About hyper parameters - Githubissues

Verg-Avesta / CounTR

CounTR: Transformer-based Generalised Visual Counting

https://verg-avesta.github.io/CounTR_Webpage/

MIT License

92 stars 9 forks source link

About hyper parameters #27

Closed Jyerim closed 1 year ago

Jyerim commented 1 year ago

Are batch_size and learning rate the same as stated in the paper during Fine-tuning stage? In the script file, batch 26, lr=2e-4 is set to be learned. On the other hand, the paper states batch 8, lr=1e-5. This is the result of finetune with the provided FSC147.pth. Batch 26, lr=2e-4 : 12.79 mae/ 86.49 rmse Batch 8, lr=1e-5 : 13.77 mae/ 87.69 rmse

Verg-Avesta commented 1 year ago

The code has been updated by @GioFic95, so the batch_size and learning rate should also be updated to achieve a better result.

GioFic95 commented 1 year ago

The results reported in issue #26 are obtained by using the parameters described in the paper.
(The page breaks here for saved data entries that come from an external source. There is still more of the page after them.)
-- ==== Sys2Proof/Machine/Generator.lean ====
section
/-! DEFINITION. The CRC7 generator (40_crc7): `CRC7_BYTE`, `CRC7`, `CRC7_TX`, `CRC7_CHECK`. Layer G asks for no lock (log entry 32) and
cannot fail. -/

namespace Sys2Proof.Machine

/-- One bit of `bitwise` (40_crc7 R100): `t <- c[6] xor d[k]`, shift, subtract the polynomial `0x09` when `t = 1`. -/
def bitStep (c : Crc) (b : Bool) : Crc := if xor (c.getLsbD 6) b then (c <<< 1) ^^^ 0x09 else c <<< 1

/-- `bitwise(c, d)` (40_crc7 R100): the bits of `d` from 7 down to 0. The table is stated equal to it; nothing runs it. -/
def bitwise (c : Crc) (d : Byte) : Crc :=
  [7, 6, 5, 4, 3, 2, 1, 0].foldl (fun acc k => bitStep acc (d.getLsbD k)) c

/-- `idx <- (zext_8(c) << 1) xor d` (40_crc7 R101). -/
def crcIndex (c : Crc) (d : Byte) : Byte := ((c.setWidth 8) <<< 1) ^^^ d

/-- `CRC7_BYTE` on a table (R101). -/
def crcStep (table : List Crc) (c : Crc) (d : Byte) : Crc := table.getD (crcIndex c d).toNat 0

/-- `CRC7` on a table (R102): the bytes in transmission order. -/
def crcOf (table : List Crc) (seed : Crc) (bs : List Byte) : Crc := bs.foldl (crcStep table) seed

/-- The CRC byte of a CRC7 (R103): bits 7:1 are the CRC7, bit 0 is 0. -/
def crcByteOf (v : Crc) : Byte := (v.setWidth 8) <<< 1

/-- `CRC7(CFG.CRC7_SEED, bs)` under a configuration (R102). -/
def Cfg.crcSum (c : Cfg) (bs : List Byte) : Crc := crcOf c.crc7Table c.crc7Seed bs

/-- `CRC7_TX(bs)` under a configuration (R103). -/
def Cfg.crcTx (c : Cfg) (bs : List Byte) : Byte := crcByteOf (Cfg.crcSum c bs)

/-- `CRC7_CHECK(f)` under a configuration (R104): is the last byte the CRC byte of those before it? -/
def Cfg.crcCheck (c : Cfg) (f : List Byte) : Bool := decide (f.getLastD 0 = Cfg.crcTx c f.dropLast)

/-- `CRC7_BYTE(c, d)` (R101). -/
def execCrc7Byte (c : Crc) (d : Byte) (s : State) : Answered :=
  whenAdmitted s.issuer s
    (.next ({ s with crc := crcStep s.cfg.crc7Table c d }.report s.issuer (.crc (crcStep s.cfg.crc7Table c d))))

/-- `CRC7(seed, bs)` (R102). -/
def execCrc7 (seed : Crc) (bs : List Byte) (s : State) : Answered :=
  whenAdmitted s.issuer s
    (.next ({ s with crc := crcOf s.cfg.crc7Table seed bs }.report s.issuer (.crc (crcOf s.cfg.crc7Table seed bs))))

/-- `CRC7_TX(bs)` (R103). -/
def execCrc7Tx (bs : List Byte) (s : State) : Answered :=
  whenAdmitted s.issuer s
    (.next ({ s with crc := Cfg.crcSum s.cfg bs }.report s.issuer (.byte (Cfg.crcTx s.cfg bs))))

/-- `CRC7_CHECK(f)` (R104). The rule's operand has at least 2 bytes, the table's at least 1: one byte is checked against
`CRC7_TX` of the empty sequence; for no byte at all no rule states the bit, and it is free (log entry 21). -/
def execCrc7Check (f : List Byte) (s : State) : Answered :=
  whenAdmitted s.issuer s
    (if f = [] then
      .next (({ s with crc := Cfg.crcSum s.cfg [] }.drawn 1).report s.issuer
        (.bit ((Config.freeByte s.draws).getLsbD 0)))
    else
      .next ({ s with crc := Cfg.crcSum s.cfg f.dropLast }.report s.issuer (.bit (Cfg.crcCheck s.cfg f))))

end Sys2Proof.Machine
end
I.e., I ran the finetuning with this command:

FSC_finetune_cross.py --epochs 1000 --batch_size 8 --lr 1e-5 --output_dir ./data/out/finetune --log_dir None --title CounTR_finetuning_paper --resume ./data/out/pretrain/checkpoint__pretraining_299.pth

Moreover, in my changes I haven't touched the default values for batch size, learning rate or gradient accumulation, and neither the training itself. I just added another logger alongside tensorboard: W&B. Thus, the hyperparameters shouldn't need any updates.

Verg-Avesta commented 1 year ago

Sorry for my inconsistencies of the hyperparameters.

I modified the finetuning code to conduct ablation studies and forgot to recover it completely. So for all hyperparameters except the learning rate, please refer to the original paper. For the learning rate, I used batch learning rate in the code and calculated the corresponding learning rate myself in the paper. So the batch learning rate in the code is correct.

For learning rate, I use a batch learning rate of 2e-4 as I mentioned in the readme.md. For batch size, I use 8, though I think a larger batch size will yield a better result.

Hope my description will help you.

Jyerim commented 1 year ago

Thank you for your answer.